The median patient and system delay in breast check-ups by SBE decreased by 0.73 times and 0.78 times, respectively, compared to those who did not check breasts by SBE, with a median delay of 35 days and 25 days, respectively.

Negative log-binomial (NLB) regression is a novel generalized linear model used in cross-sectional studies to control bias caused by overestimating OR values from unconditional binary logistic regression models.

Tables 4 and 5 show the negative log-binomial regression model’s association with socio-demographic variables and delays, revealing no collinearity as the variance inflation factor is less than 10.

Table 4.

Negative log-binomial regression model for the association of various characteristics and Patient delay among the study participants

Variables PR* 95% CI P
Checked breast by SBE Yes Ref
No 0.82 0.36-1.84 0.633
Time travelled to the nearest health facility** 1.00 0.99-1.01 0.617
Number of children** 1.12 0.87-1.44 0.379
Heard of breast cancer before Yes Ref
No 1.14 0.622-2.11 0.661
Family history of breast cancer Yes Ref
No 1.72 0.56-5.30 0.345
Health insurance Govt 1.14 0.56-2.32 0.714
Pvt 1.30 0.45-3.72 0.625
None Ref
Native place Within 100 km of study settings 0.78 0.42-1.46 0.435
Other Ref

*Prevalence ratio (negative Log-binomial regression model) **Continuous variable

Table 5.

Negative log-binomial regression model for the association of various characteristics and Systems delay among the participants

Variables PR* 95% CI P
Religion Hindu Ref
Muslim 1.30 0.52-3.25 0.574
Others 1.11 0.17-7.24 0.912
Time travelled to nearest health facility** 1.00 0.99-1.01 0.767
Checked breast by SBE Yes Ref
No 0.71 0.33-1.55 0.394
No. of visits to this health facility** 1.05 0.92-1.19 0.472
First diagnosis at current facility- Yes Ref
No 1.11 0.58-2.11 0.75
How did you notice your symptoms Accidental 1.14 0.62-2.09 0.669
Other Ref
Heard of breast cancer before Yes Ref
No 0.82 0.45-1.45 0.495
Education None 0.71 0.26-1.95 0.505
Primary 0.99 0.43-2.32 0.999
Secondary 1.05 0.45-2.43 0.907
HSC *** and above Ref

*Prevalence ratio (negative Log-binomial regression model) **Continuous variable. ***Higher secondary education

Participants without a family history of breast cancer have higher patient delay prevalences, while those from less than 100 km away have decreased delays, but not statistically significant.

The study found no significant association between variables and system delay among participants referred after diagnosis at the current facility, despite the expected 1.11 higher prevalence.

The participants who were not diagnosed in the current facility and were referred after diagnosis at the current health facility are expected to have a 1.11 [95% CI: 0.58-2.11] greater prevalence of having system delay than those who were diagnosed in the current facility but it was not found to be statistically significant. After adjusting all the variables included, we found that no variable was found to be significantly associated with system delay.

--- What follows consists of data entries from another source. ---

section serialize
variable (r : Reg)
@[simp] theorem serialize_params : (serialize r s).params = s.params := rfl
@[simp] theorem serialize_regN : (serialize r s).regN = s.regN := rfl
@[simp] theorem serialize_regRR : (serialize r s).regRR = s.regRR := rfl
@[simp] theorem serialize_regS : (serialize r s).regS = s.regS := rfl
@[simp] theorem serialize_regA : (serialize r s).regA = s.regA := rfl
@[simp] theorem serialize_regB : (serialize r s).regB = s.regB := rfl
@[simp] theorem serialize_regC : (serialize r s).regC = s.regC := rfl
@[simp] theorem serialize_regT : (serialize r s).regT = s.regT := rfl
@[simp] theorem serialize_np0 : (serialize r s).np0 = s.np0 := rfl
@[simp] theorem serialize_status : (serialize r s).status = s.status := rfl
@[simp] theorem serialize_cmd : (serialize r s).cmd = s.cmd := rfl
@[simp] theorem serialize_exp : (serialize r s).exp = s.exp := rfl
@[simp] theorem serialize_verified : (serialize r s).verified = s.verified := rfl
@[simp] theorem serialize_faultCode : (serialize r s).faultCode = s.faultCode := rfl
@[simp] theorem serialize_mlen : (serialize r s).mlen = s.mlen := rfl
@[simp] theorem serialize_mhash : (serialize r s).mhash = s.mhash := rfl
@[simp] theorem serialize_em : (serialize r s).em = Memory.ofBytes (serBE s.params (s.bn r)) := rfl
@[simp] theorem serialize_seed : (serialize r s).seed = s.seed := rfl
@[simp] theorem serialize_mask : (serialize r s).mask = s.mask := rfl
@[simp] theorem serialize_events : (serialize r s).events = s.events := rfl
@[simp] theorem serialize_replies : (serialize r s).replies = s.replies := rfl
@[simp] theorem serialize_freeCount : (serialize r s).freeCount = s.freeCount := rfl
end serialize

section performReset
@[simp] theorem performReset_params : (performReset s).params = s.params := rfl
@[simp] theorem performReset_regN : (performReset s).regN = (State.resetOf s.params).regN := rfl
@[simp] theorem performReset_regRR : (performReset s).regRR = (State.resetOf s.params).regRR := rfl
@[simp] theorem performReset_regS : (performReset s).regS = (State.resetOf s.params).regS := rfl
@[simp] theorem performReset_regA : (performReset s).regA = (State.resetOf s.params).regA := rfl
@[simp] theorem performReset_regB : (performReset s).regB = (State.resetOf s.params).regB := rfl
@[simp] theorem performReset_regC : (performReset s).regC = (State.resetOf s.params).regC := rfl
@[simp] theorem performReset_regT : (performReset s).regT = (State.resetOf s.params).regT := rfl
@[simp] theorem performReset_np0 : (performReset s).np0 = (State.resetOf s.params).np0 := rfl
@[simp] theorem performReset_status : (performReset s).status = (State.resetOf s.params).status := rfl
@[simp] theorem performReset_cmd : (performReset s).cmd = (State.resetOf s.params).cmd := rfl
@[simp] theorem performReset_exp : (performReset s).exp = (State.resetOf s.params).exp := rfl
@[simp] theorem performReset_verified : (performReset s).verified = (State.resetOf s.params).verified := rfl
@[simp] theorem performReset_faultCode : (performReset s).faultCode = (State.resetOf s.params).faultCode := rfl
@[simp] theorem performReset_mlen : (performReset s).mlen = (State.resetOf s.params).mlen := rfl
@[simp] theorem performReset_mhash : (performReset s).mhash = (State.resetOf s.params).mhash := rfl
@[simp] theorem performReset_em : (performReset s).em = (State.resetOf s.params).em := rfl
@[simp] theorem performReset_seed : (performReset s).seed = (State.resetOf s.params).seed := rfl
@[simp] theorem performReset_mask : (performReset s).mask = (State.resetOf s.params).mask := rfl
@[simp] theorem performReset_events : (performReset s).events = s.events := rfl
@[simp] theorem performReset_replies : (performReset s).replies = s.replies := rfl
@[simp] theorem performReset_freeCount : (performReset s).freeCount = s.freeCount := rfl
end performReset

From the qualitative phase of our study, we obtained the following themes by thematic analysis, as depicted in Figure 2.

Figure 2.

Figure 2

Schematic depiction of identified codes, categories and themes of the factors influencing the delays

Implications of financial conditions on breast cancer treatment: Availability and accessibility of appropriate healthcare services was one of the major concerns of the participants; they also agreed that due to the schemes for the treatment of breast cancer it was Affordable yet Out-of-pocket expenditure was another inevitable concern for the poorest of the participants.

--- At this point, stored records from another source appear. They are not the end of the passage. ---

-- ==== Sys2Proof/Laws/Ops.lean ====
section
/-! SUPPORT. What the shared operations can do, said once: guarded commands, a step, and the checked functions. -/

namespace Sys2Proof.Machine

/-- A guarded command always answers a next state. -/
theorem guarded_next {c : Option Cause} {f : State → State} {s t : State} (h : guarded c f s = .next t) :
    (∃ k, c = some k ∧ t = raiseFault k s) ∨ (c = none ∧ t = f s) := by
  cases c with
  | some k => exact .inl ⟨k, rfl, by simpa [guarded] using h.symm⟩
  | none => exact .inr ⟨rfl, by simpa [guarded] using h.symm⟩

@[simp] theorem guarded_some (k : Cause) (f : State → State) (s : State) : guarded (some k) f s = .next (raiseFault k s) := rfl
@[simp] theorem guarded_none (f : State → State) (s : State) : guarded none f s = .next (f s) := rfl

/-- A checking command leaves a fault or a verdict. -/
theorem finishCheck_cases (v : Except Cause Bool) (s : State) :
    (∃ b, v = .ok b ∧ finishCheck v s = completeChecked b s) ∨ (∃ c, v = .error c ∧ finishCheck v s = raiseFault c s) := by
  cases v with
  | ok b => exact .inl ⟨b, rfl, rfl⟩
  | error c => exact .inr ⟨c, rfl, rfl⟩

/-- What the core's turn can do: hold an idle core's state, fault on an illegal word, or execute the decoded command. -/
theorem coreTurn_next {s t : State} (h : coreTurn s = .next t) :
    (s.status.busy = false ∧ t = s) ∨
    (s.status.busy = true ∧ (∃ e, decode s.cmd = .error e) ∧ t = raiseFault .illegalCommand s) ∨
    (s.status.busy = true ∧ ∃ i, decode s.cmd = .ok i ∧ exec i s = .next t) := by
  unfold coreTurn at h
  split at h
  · rename_i hb
    split at h
    · exact .inr (.inr ⟨hb, _, by assumption, h⟩)
    · refine .inr (.inl ⟨hb, ⟨_, by assumption⟩, ?_⟩)
      simpa using h.symm
  · rename_i hb
    exact .inl ⟨by simpa using hb, by simpa using h.symm⟩

/-- What a step can do: the core's turn or the host's, on the state with the event taken off. -/
theorem step_next {s t : State} (h : step s = .next t) :
    (s.events = [] ∧ coreTurn s = .next t) ∨
    (∃ rest, s.events = .core :: rest ∧ coreTurn { s with events := rest } = .next t) ∨
    (∃ op rest, s.events = .host op :: rest ∧ t = hostTurn op { s with events := rest }) := by
  unfold step at h
  split at h
  · exact .inl ⟨by assumption, h⟩
  · exact .inr (.inl ⟨_, by assumption, h⟩)
  · exact .inr (.inr ⟨_, _, by assumption, by simpa using h.symm⟩)

/-- `slice` answers when the range fits its destination (R172). -/
theorem slice_ok {xs : List Byte} {start stop m : Nat} (h : stop - start ≤ m) :
    slice xs start stop m =
      .ok ((xs.drop start).take (stop - start) ++ List.replicate (m - (stop - start)) 0) := by
  rw [slice, if_neg (by omega)]

/-- `MGF1` answers below its bound (R188). -/
theorem mgf1_ok {hash : HashPort} {seed : List Byte} {len : Nat} (h : len < 2 ^ 32 * 32) :
    mgf1 hash seed len = .ok (((mgf1Inputs seed len).flatMap fun x => (hash x).toList).take len) := by
  rw [mgf1, if_pos h]

@[simp] theorem length_leBytes (v len : Nat) : (leBytes v len).length = len := by simp [leBytes]
@[simp] theorem length_serBE (p : Params) (v : Nat) : (serBE p v).length = p.keyLen := by simp [serBE, reverseBytes]

/-- R6: the sizes of EM with and without the skipped byte. -/
theorem emLen_le_keyLen (p : Params) : p.emLen ≤ p.keyLen ∧ p.keyLen ≤ p.emLen + 1 := by
  simp only [Params.emLen, Params.keyLen, Params.emBits, ceilDiv]
  omega

/-- EM after a serialisation, as a byte string. -/
theorem serialize_emBytes (s : State) (r : Reg) : (serialize r s).emBytes = serBE s.params (s.bn r) := by
  have h := Memory.bytes_ofBytes (serBE s.params (s.bn r))
  rw [length_serBE] at h
  exact h

/-- A PSS check that answers leaves its verdict. -/
theorem checkPss_ok {hash : HashPort} {s : State} {v : Bool}
    (h : pssCheck hash s.params s.mhashBytes s.emBytes = .ok v) : checkPss hash s = completeChecked v s := by
  rw [checkPss, h]
  rfl

/-- R22: replacing a limb of an `n`-limb integer leaves an `n`-limb integer. -/
theorem setLimb_lt {w n v i x : Nat} (hv : v < 2 ^ (w * n)) (hi : i < n) (hx : x < 2 ^ w) :
    setLimb w v i x < 2 ^ (w * n) := by
  obtain ⟨k, rfl⟩ : ∃ k, n = (i + 1) + k := ⟨n - (i + 1), by omega⟩
  unfold setLimb
  set P := 2 ^ (w * i)
  have e1 : 2 ^ (w * (i + 1)) = P * 2 ^ w := by rw [Nat.mul_succ, Nat.pow_add]
  have e2 : 2 ^ (w * (i + 1 + k)) = (P * 2 ^ w) * 2 ^ (w * k) := by rw [Nat.mul_add, Nat.pow_add, e1]
  rw [e2] at hv ⊢
  rw [e1]
  have hP : 0 < P := Nat.two_pow_pos _
  have h1 : v / (P * 2 ^ w) < 2 ^ (w * k) := Nat.div_lt_of_lt_mul hv
  have h2 : v % P < P := Nat.mod_lt _ hP
  have h3 : x * P + v % P < P * 2 ^ w := by nlinarith
  have h4 := Nat.mul_le_mul_right (P * 2 ^ w) (Nat.succ_le_of_lt h1)
  rw [Nat.succ_mul, Nat.mul_comm (2 ^ (w * k))] at h4
  omega

/-- R22: a replaced limb is read back, and every other limb reads as before. -/
theorem limb_setLimb {w v i x : Nat} (hx : x < 2 ^ w) (j : Nat) :
    limb w (setLimb w v i x) j = if j = i then x else limb w v j := by
  have hP : 0 < 2 ^ (w * i) := Nat.two_pow_pos _
  have e1 : 2 ^ (w * (i + 1)) = 2 ^ (w * i) * 2 ^ w := by rw [Nat.mul_succ, Nat.pow_add]
  have hlow : v % 2 ^ (w * i) < 2 ^ (w * i) := Nat.mod_lt _ hP
  have hmid : x * 2 ^ (w * i) + v % 2 ^ (w * i) < 2 ^ (w * (i + 1)) := by rw [e1]; nlinarith
  rcases Nat.lt_trichotomy j i with h | rfl | h
  · rw [if_neg (by omega)]
    obtain ⟨k, rfl⟩ : ∃ k, i = j + 1 + k := ⟨i - (j + 1), by omega⟩
    have key : ∀ y, limb w y j = y % 2 ^ (w * (j + 1)) / 2 ^ (w * j) := by
      intro y
      rw [limb, Nat.mul_succ, Nat.pow_add, Nat.mod_mul_right_div_self]
    rw [key, key]
    congr 1
    have d1 : 2 ^ (w * (j + 1)) ∣ 2 ^ (w * (j + 1 + k)) := Nat.pow_dvd_pow 2 (Nat.mul_le_mul_left w (by omega))
    have d2 : 2 ^ (w * (j + 1)) ∣ 2 ^ (w * (j + 1 + k + 1)) := Nat.pow_dvd_pow 2 (Nat.mul_le_mul_left w (by omega))
    unfold setLimb
    rw [Nat.add_mod, Nat.add_mod (_ * _) (_ * _), Nat.mod_eq_zero_of_dvd (d2.mul_left _),
      Nat.mod_eq_zero_of_dvd (d1.mul_left _), Nat.mod_mod_of_dvd _ d1]
    simp
  · rw [if_pos rfl, limb, setLimb, e1]
    have : v / (2 ^ (w * j) * 2 ^ w) * (2 ^ (w * j) * 2 ^ w) + x * 2 ^ (w * j) + v % 2 ^ (w * j) =
        v % 2 ^ (w * j) + 2 ^ (w * j) * (x + 2 ^ w * (v / (2 ^ (w * j) * 2 ^ w))) := by ring
    rw [this, Nat.add_mul_div_left _ _ hP, Nat.div_eq_of_lt hlow, Nat.zero_add, Nat.add_mul_mod_self_left,
      Nat.mod_eq_of_lt hx]
  · rw [if_neg (by omega)]
    obtain ⟨k, rfl⟩ : ∃ k, j = i + 1 + k := ⟨j - (i + 1), by omega⟩
    have key : ∀ y, limb w y (i + 1 + k) = y / 2 ^ (w * (i + 1)) / 2 ^ (w * k) % 2 ^ w := by
      intro y
      rw [limb, Nat.mul_add w (i + 1) k, Nat.pow_add, Nat.div_div_eq_div_mul]
    rw [key, key]
    have : setLimb w v i x / 2 ^ (w * (i + 1)) = v / 2 ^ (w * (i + 1)) := by
      unfold setLimb
      rw [Nat.add_assoc, Nat.add_comm, Nat.add_mul_div_right _ _ (Nat.two_pow_pos _), Nat.div_eq_of_lt hmid, Nat.zero_add]
    rw [this]

/-- R121: a MAC is exact. -/
theorem mac_exact (w a b c d : Nat) : (mac w a b c d).1 * 2 ^ w + (mac w a b c d).2 = a * b + c + d := by
  simp only [mac]
  exact Nat.div_add_mod' _ _

/-- One pass of MACs: the new limbs and the carry hold `as * b + ts + c`. -/
theorem macRow_value (w b : Nat) : ∀ (as ts : List Nat) (c : Nat), as.length = ts.length →
    ofLimbs w (macRow w b as ts c).1 + 2 ^ (w * as.length) * (macRow w b as ts c).2 =
      ofLimbs w as * b + ofLimbs w ts + c ∧ (macRow w b as ts c).1.length = as.length
  | [], [], c, _ => by simp [macRow, ofLimbs]
  | a :: as, t :: ts, c, h => by
    have hlen : as.length = ts.length := by simpa using h
    obtain ⟨ih, il⟩ := macRow_value w b as ts (mac w a b t c).1 hlen
    have hm := mac_exact w a b t c
    refine ⟨?_, by simp [macRow, il]⟩
    have hp : 2 ^ (w * (as.length + 1)) = 2 ^ w * 2 ^ (w * as.length) := by
      rw [Nat.mul_succ, Nat.pow_add, Nat.mul_comm]
    simp only [macRow, ofLimbs, List.length_cons, hp]
    calc _ = (mac w a b t c).2 + 2 ^ w * (ofLimbs w (macRow w b as ts (mac w a b t c).1).1 +
            2 ^ (w * as.length) * (macRow w b as ts (mac w a b t c).1).2) := by ring
      _ = (mac w a b t c).1 * 2 ^ w + (mac w a b t c).2 + 2 ^ w * (ofLimbs w as * b + ofLimbs w ts) := by rw [ih]; ring
      _ = _ := by rw [hm]; ring

end Sys2Proof.Machine
end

Patients’ and immediate caregivers’ awareness level with regard to breast cancer and its management and the Crucial role of availability of family and social support during treatment of breast cancer were the two themes identified with respect to the support the participants expect in a situation like this, but not all receive it. One of the relatives said, “she is already old, what good will come out in such age after treating her with surgery and some many medicines?” recalled one of the Auxiliary nurse midwife (ANM).

Another theme that emerged was the Perception of patients with regard to breast cancer. Some patients have a positive attitude towards the problem, but some think of themself as a Liability to family; others might be Sceptical and fearful. Many are afraid of Societal perception, and some have a casual approach due to ignorance and unawareness.

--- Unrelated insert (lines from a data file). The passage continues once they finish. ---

/-! ### The ladder over any product (R160, R162) -/

/-- What both ladders do with the square `t`: fifteen further squarings for 65537, then one product with the signature. -/
def ladder (mul : Nat → Nat → Nat) (sig t : Nat) (e : Word) : Nat :=
  if e = 3 then mul t sig else mul (squarings mul 15 t) sig

theorem modExp_eq_ladder (sig : Nat) (e : Word) (n : Nat) :
    modExp sig e n = ladder (modMul n) sig (modMul n sig sig) e := rfl

theorem modExpMont_eq_ladder (p : Params) (np0 rr sig : Nat) (e : Word) (n : Nat) :
    modExpMont p np0 rr sig e n =
      ladder (montMul p np0 n) sig (montMul p np0 n (montMul p np0 n sig rr) (montMul p np0 n sig rr)) e := rfl

section
variable {mul : Nat → Nat → Nat} {f : Nat → Nat} (hmul : ∀ x y, mul (f x) (f y) = f (x * y))
include hmul

theorem squarings_represents : ∀ k x, squarings mul k (f x) = f (x ^ 2 ^ k)
  | 0, x => by simp [squarings]
  | k + 1, x => by
    rw [squarings, hmul, squarings_represents k, ← Nat.pow_two, ← Nat.pow_mul, ← Nat.pow_succ']

/-- R160: when `mul` multiplies what `f` represents, and its product with the signature itself is the plain residue, the
ladder computes the power for both exponents, which are `2 + 1` and `2 * 2^15 + 1`. -/
theorem ladder_eq_pow_mod {sig n : Nat} (hout : ∀ x, mul (f x) sig = x * sig % n) {e : Word}
    (he : e = 3 ∨ e = 65537) : ladder mul sig (f (sig ^ 2)) e = sig ^ e.toNat % n := by
  rcases he with rfl | rfl
  · rw [ladder, if_pos rfl, hout, ← Nat.pow_succ]
    rfl
  · have exponent : (65537 : Word).toNat = 2 * 2 ^ 15 + 1 := rfl
    rw [ladder, if_neg (by decide), squarings_represents hmul, hout, ← Nat.pow_mul, ← Nat.pow_succ, exponent]

end

/-! ### The plain ladder (R160) -/

theorem modExp_eq_pow_mod {e : Word} (he : e = 3 ∨ e = 65537) (sig n : Nat) :
    modExp sig e n = sig ^ e.toNat % n := by
  rw [modExp_eq_ladder, modMul, ← Nat.pow_two]
  exact ladder_eq_pow_mod (mul := modMul n) (f := (· % n)) (fun x y => (Nat.mul_mod x y n).symm)
    (fun x => Nat.mod_mul_mod x sig n) he

/-! ### The ladder in Montgomery products (R162) -/

/-- R134: the Montgomery form of the residue of `x`. -/
def montForm (p : Params) (n x : Nat) : Nat := x * p.radix % n

theorem montForm_mod (p : Params) (n x : Nat) : montForm p n (x % n) = montForm p n x :=
  Nat.mod_mul_mod x p.radix n

section
variable {p : Params} {n np0 : Nat} (hp : p.Legal) (hn : ValidModulus p n) (hnp : IsNPrime0 p n np0)
include hp hn hnp

/-- R134: the Montgomery product multiplies what the forms represent. -/
theorem montMul_montForm (x y : Nat) :
    montMul p np0 n (montForm p n x) (montForm p n y) = montForm p n (x * y) := by
  have below (v : Nat) : v % n < n := Nat.mod_lt v (Nat.zero_lt_of_lt (hn.one_lt hp))
  obtain ⟨-, -, inForm, -⟩ := montgomeryFormLaws p n np0 (x % n) (y % n) hp hn hnp (below x) (below y)
  change montMul p np0 n (montForm p n (x % n)) (montForm p n (y % n)) = montForm p n (x % n * (y % n) % n) at inForm
  rwa [← Nat.mul_mod, montForm_mod, montForm_mod, montForm_mod] at inForm

/-- R134: one factor in plain form brings the product back to plain form. -/
theorem montMul_montForm_plain (x : Nat) {y : Nat} (hy : y < n) :
    montMul p np0 n (montForm p n x) y = x * y % n := by
  have below : x % n < n := Nat.mod_lt x (Nat.zero_lt_of_lt hy)
  obtain ⟨-, -, -, mixed⟩ := montgomeryFormLaws p n np0 (x % n) y hp hn hnp below hy
  rwa [← montForm, montForm_mod, Nat.mod_mul_mod] at mixed

end

/-- Settles O39: RR brings the signature into Montgomery form, and the ladder runs over the forms (`ladder_eq_pow_mod`). -/
theorem montgomeryLadderComputesThePower : Obligations.MontgomeryLadderComputesThePower := by
  intro p n np0 sig e hp hn hnp hsig he
  obtain ⟨enter, -⟩ := montgomeryFormLaws p n np0 sig sig hp hn hnp hsig hsig
  rw [modExpMont_eq_ladder, enter, ← montForm, montMul_montForm hp hn hnp, ← Nat.pow_two]
  exact ladder_eq_pow_mod (montMul_montForm hp hn hnp) (montMul_montForm_plain hp hn hnp · hsig) he

/-! ### The guard of the exponentiating commands (R122, R161) -/

section
variable {s : State}

theorem State.exponentFault_of_not_ok (not3 : s.exp ≠ 3) (not65537 : s.exp ≠ 65537) :
    s.exponentFault = some .invalidExponent := by
  rw [State.exponentFault, exponentOk_not not3 not65537]
  rfl

variable (he : s.exp = 3 ∨ s.exp = 65537)
include he

theorem State.exponentFault_of_no_modulus (hv : s.status.modValid = false) :
    s.exponentFault = some .modulusNotSet := by
  rw [State.exponentFault, exponentOk_of he, hv]
  rfl

theorem State.exponentFault_of_range (hv : s.status.modValid = true) (hs : s.regN ≤ s.regS) :
    s.exponentFault = some .operandRange := by
  have notBelow : ¬ s.below .S = true := mt State.below_iff.1 hs.not_gt
  rw [State.exponentFault, exponentOk_of he, hv, Bool.eq_false_of_not_eq_true notBelow]
  rfl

Patient-related factors influencing delay included choosing alternative options of treatment and Patient compliance with the timely investigation. Many people in rural setups are still skeptical of allopathic treatment; more often, they fear surgical, chemo, and radiotherapy and hence opt for less invasive treatment. Some patients get afraid of the tests. They don’t go for further tests because of their past experiences. “The needle test caused the lesion to burst, and that is why it spread; now it became so painful, I didn’t go when they called me for another big needle test”, said the participant who had undergone fine needle aspiration cytology (FNAC) for her abscess on the left breast.

The woman who has suspicion that she has it might go through all forms of emotional disturbance due to confusion and fear. On top of it, some people considered it to be shameful and socially inappropriate to discuss or talk about it.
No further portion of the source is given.